Task directions. Find all the lines in the entries below that hold the word "List" and copy them.

-- Data under study follows --

-- ==== Sys2Proof/Machine/Home.lean ====
section
/-!
DEFINITION. The home slices (chapter 12): the directory (R284, R293, R294), requests and their refusal
(R288, R353, R449), open transactions (R279, R285, R286), writebacks (R287), reservations (R289, R290),
back-invalidation (R292) and lost dies (R296). Lines homed in another package go through the proxy.
-/
namespace Sys2Proof.Machine

/-! ## The directory (R284, Table 12-5) -/

/-- R284: the line key. -/
def Dev.lineKey (d : Dev) (line : Nat) : Nat :=
  match d.localRegion line with
  | none => field line 11 41
  | some _ => field line 11 41 * 4 + homeHash line / 8

/-- The directory set of a line. -/
def Dev.dirSetNo (d : Dev) (line : Nat) : Nat := d.lineKey line % 10240

/-- The tag of a line. -/
def Dev.dirTag (d : Dev) (line : Nat) : Nat := d.lineKey line / 10240

/-- The used ways of a line's set, most recently used first. -/
def Dev.dirSet (d : Dev) (line : Nat) : List DirEntry :=
  tabGet (d.home (d.homeSlice line)).dir (d.dirSetNo line) []

/-- The device with a set of a directory. -/
def Dev.setDirSet (d : Dev) (line : Nat) (l : List DirEntry) : Dev :=
  let s := d.homeSlice line
  let h := d.home s
  d.setHome s { h with dir := if l.isEmpty then tabErase h.dir (d.dirSetNo line)
                              else tabPut h.dir (d.dirSetNo line) l }

/-- The entry of a line; none is state I. -/
def Dev.dirEntry (d : Dev) (line : Nat) : Option DirEntry :=
  (d.dirSet line).find? (fun e => e.line = line)

/-- The line's way is freed. -/
def Dev.dirErase (d : Dev) (line : Nat) : Dev :=
  d.setDirSet line ((d.dirSet line).filter (fun e => e.line != line))

/-- The line's way holds an entry, used last. -/
def Dev.dirPut (d : Dev) (e : DirEntry) : Dev :=
  d.setDirSet e.line (e :: (d.dirSet e.line).filter (fun y => y.line != e.line))

/-- An entry in X with an owner. -/
def Dev.dirOwned (d : Dev) (line agent : Nat) : DirEntry :=
  { line := line, state := 2, remote := if 245 ≤ agent then 2 ^ (agent - 245) else 0,
    isLocal := (d.localRegion line).isSome, holders := if 245 ≤ agent then 0xFF else agent }

/-- The owner of an entry in X. -/
def DirEntry.owner (e : DirEntry) : Nat :=
  if e.holders = 0xFF then 245 + ((lowestBit 3 e.remote).getD 0) else e.holders

/-- A holder added to an entry in S: a die, or a remote agent. -/
def DirEntry.addHolder (e : DirEntry) (agent : Nat) : DirEntry :=
  if 245 ≤ agent then { e with remote := bitSet e.remote (agent - 245) }
  else { e with holders := bitSet e.holders (agent / 20) }

/-- An empty entry in S. -/
def Dev.dirShared (d : Dev) (line : Nat) : DirEntry :=
  { line := line, state := 1, remote := 0, isLocal := (d.localRegion line).isSome, holders := 0 }

/-- The compute dies and remote agents that hold an entry in S. -/
def DirEntry.sharers (e : DirEntry) : List Nat :=
  (List.range 12).filter (fun n => e.holders.testBit n) ++
    ((List.range 3).filter (fun j => e.remote.testBit j)).map (fun j => 245 + j)

/-! ## Transactions (R279) -/

/-- The open transaction of a line. -/
def Dev.txn (d : Dev) (line : Nat) : Option Txn :=
  (d.home (d.homeSlice line)).txns.find? (fun t => t.req.line = line)

/-- The open transaction of a line changes. -/
def Dev.updTxn (d : Dev) (line : Nat) (f : Txn → Txn) : Dev :=
  let s := d.homeSlice line
  let h := d.home s
  d.setHome s { h with txns := h.txns.map (fun t => if t.req.line = line then f t else t) }

/-- A transaction opens. -/
def Dev.addTxn (d : Dev) (t : Txn) : Dev :=
  let s := d.homeSlice t.req.line
  let h := d.home s
  d.setHome s { h with txns := h.txns ++ [t] }

/-- A transaction closes. -/
def Dev.dropTxn (d : Dev) (line : Nat) : Dev :=
  let s := d.homeSlice line
  let h := d.home s
  d.setHome s { h with txns := h.txns.filter (fun t => t.req.line != line) }

/-- A transaction with nothing awaited. -/
def newTxn (r : HomeReq) (k : TxnKind) : Txn :=
  { req := r, kind := k, recalls := [], acks := [], wbPend := false, memRead := false, memWrite := false,
    grantee := none, after := none, hold := false, wbSeen := false, old := 0 }

/-- The transaction is a back-invalidation, which uses the tracker of the request that waits for it (R292). -/
def Txn.isVictim (t : Txn) : Bool := t.kind = .victim

/-- Trackers open or set aside in a slice (`hsTrackersBusy`). -/
def Dev.trackersBusy (d : Dev) (s : Nat) : Nat :=
  let h := d.home s
  (h.txns.filter (fun t => !t.isVictim)).length + (h.resvs.filter (fun r => r.2.granted)).length

/-- The request needs a directory entry (R285). -/
def TxnKind.needsEntry : TxnKind → Bool
  | .shared nc => !nc
  | .own => true
  | _ => false

/-- Open requests of a set that will take a way of their own. -/
def Dev.pendingWays (d : Dev) (line : Nat) : Nat :=
  ((d.home (d.homeSlice line)).txns.filter (fun t => t.kind.needsEntry && t.req.line != line
    && d.dirSetNo t.req.line = d.dirSetNo line && (d.dirEntry t.req.line).isNone)).length

/-- No way of the line's set is free for a new entry. -/
def Dev.setFull (d : Dev) (line : Nat) : Bool := 16 ≤ (d.dirSet line).length + d.pendingWays line

/-- R291: the unpinned used ways of a line's set, least recently used first. -/
def Dev.unpinned (d : Dev) (line : Nat) : List DirEntry :=
  (d.dirSet line).reverse.filter (fun e => (d.txn e.line).isNone)

/-- R292: the victim that `dirVictimPolicy` chooses. -/
def Dev.victim (d : Dev) (line : Nat) : Option DirEntry :=
  let u := d.unpinned line
  if d.get rDirVictimPolicy = 1 then
    match u.find? (fun e => e.state = 1) with
    | some e => some e
    | none => u.head?
  else u.head?

/-! ## Answers to requesters -/

/-- A message of a home to an agent: over the network, or over Harfort to a remote agent. -/
def Dev.toAgent (d : Dev) (agent : Nat) (m : Instr) (vn msg line : Nat) (data : Bool) : Dev :=
  if 245 ≤ agent then d.sendRemote (d.agentPackage agent) vn msg agent line .normal data else d.post m

/-- CmpWrite to the requester. -/
def Dev.sendCmp (d : Dev) (agent line : Nat) (st : RspStatus) : Dev :=
  d.toAgent agent (.cmpWrite agent line st) 2 msgCmpWrite line false

/-! ## Lost dies (R296, Table 13-7) -/

/-- A caching agent of this package is answered for by the edge. -/
def Dev.agentGone (d : Dev) (agent : Nat) : Bool :=
  agent < 240 && (stateGone (d.unit (.core agent)) || stateGone (d.unit (.die (agent / 20))))

/-- The memory copy of a line as the home reads it: the Pewter entry under R259, else memory. -/
def Dev.lineView (d : Dev) (line : Nat) : Line × Bool :=
  match (if d.pewterServes then d.pewterEntry line else none) with
  | some e => (e.data, e.mark || d.lineLost line)
  | none => let v := d.memView line; (v.1, v.2 || d.lineLost line)

/-- R296: the memory copy of a line is marked. -/
def Dev.markLine (d : Dev) (line : Nat) : Dev := (d.homeWrite line 0 (d.lineView line).1 true).2

/-! ## Recalls and invalidations -/

/-- A recall of a line from an agent. A lost owner is answered for at once, and memory is marked. -/
def Dev.recallFrom (d : Dev) (line owner : Nat) (share discard : Bool) : Dev :=
  if d.agentGone owner then (if discard then d else d.markLine line)
  else
    let m := if share then Instr.recallShare owner line .none else .recallInv owner line discard .none
    let d := d.toAgent owner m 1 (if share then msgRecallShare else msgRecallInv) line false
    (d.updTxn line (fun t => { t with recalls := t.recalls ++ [owner] })).startTimer (.homeRecall owner line)
      d.coherentUs

/-- A home recalls a line from its owner. -/
def Dev.recall (d : Dev) (line owner : Nat) (share discard : Bool) (w : World) : Dev :=
  let s := d.homeSlice line
  ((d.add (rHsRecalls s) 1).countEvent s 4 1 (some w)).recallFrom line owner share discard

/-- A home invalidates the copies of a die or of a remote agent. -/
def Dev.sendInv (d : Dev) (line holder : Nat) (excepted : Option Nat) (w : World) : Dev :=
  let d := d.countEvent (d.homeSlice line) 4 1 (some w)
  if holder < 12 && stateGone (d.unit (.die holder)) then d
  else
    let d := d.toAgent holder (.inv holder line excepted) 1 msgInv line false
    (d.updTxn line (fun t => { t with acks := t.acks ++ [holder] })).startTimer (.homeInv holder line)
      d.coherentUs

/-- R285: the recalls and invalidations of a transaction, by the directory's state. -/
def Dev.probe (d : Dev) (line : Nat) (t : Txn) : Dev :=
  let w := t.req.world
  match d.dirEntry line with
  | none => d
  | some e =>
    if e.state = 1 then
      match t.kind with
      | .shared _ => d
      | .clean => d
      | .own => (e.sharers.filter (fun h => h < 12 || h != t.req.agent)).foldl
          (fun d h => d.sendInv line h (some t.req.agent) w) d
      | _ => e.sharers.foldl (fun d h => d.sendInv line h none w) d
    else if e.owner = t.req.agent && t.kind.needsEntry then d.updTxn line (fun t => { t with wbPend := true })
    else match t.kind with
      | .shared _ => d.recall line e.owner true false w
      | .clean => d.recall line e.owner true false w
      | .invWrite _ _ => d.recall line e.owner false true w
      | _ => d.recall line e.owner false false w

-- Data under study concluded --

Output of the exercise.
def Dev.dirSet (d : Dev) (line : Nat) : List DirEntry :=
def Dev.setDirSet (d : Dev) (line : Nat) (l : List DirEntry) : Dev :=
def DirEntry.sharers (e : DirEntry) : List Nat :=
  (List.range 12).filter (fun n => e.holders.testBit n) ++
    ((List.range 3).filter (fun j => e.remote.testBit j)).map (fun j => 245 + j)
def Dev.unpinned (d : Dev) (line : Nat) : List DirEntry :=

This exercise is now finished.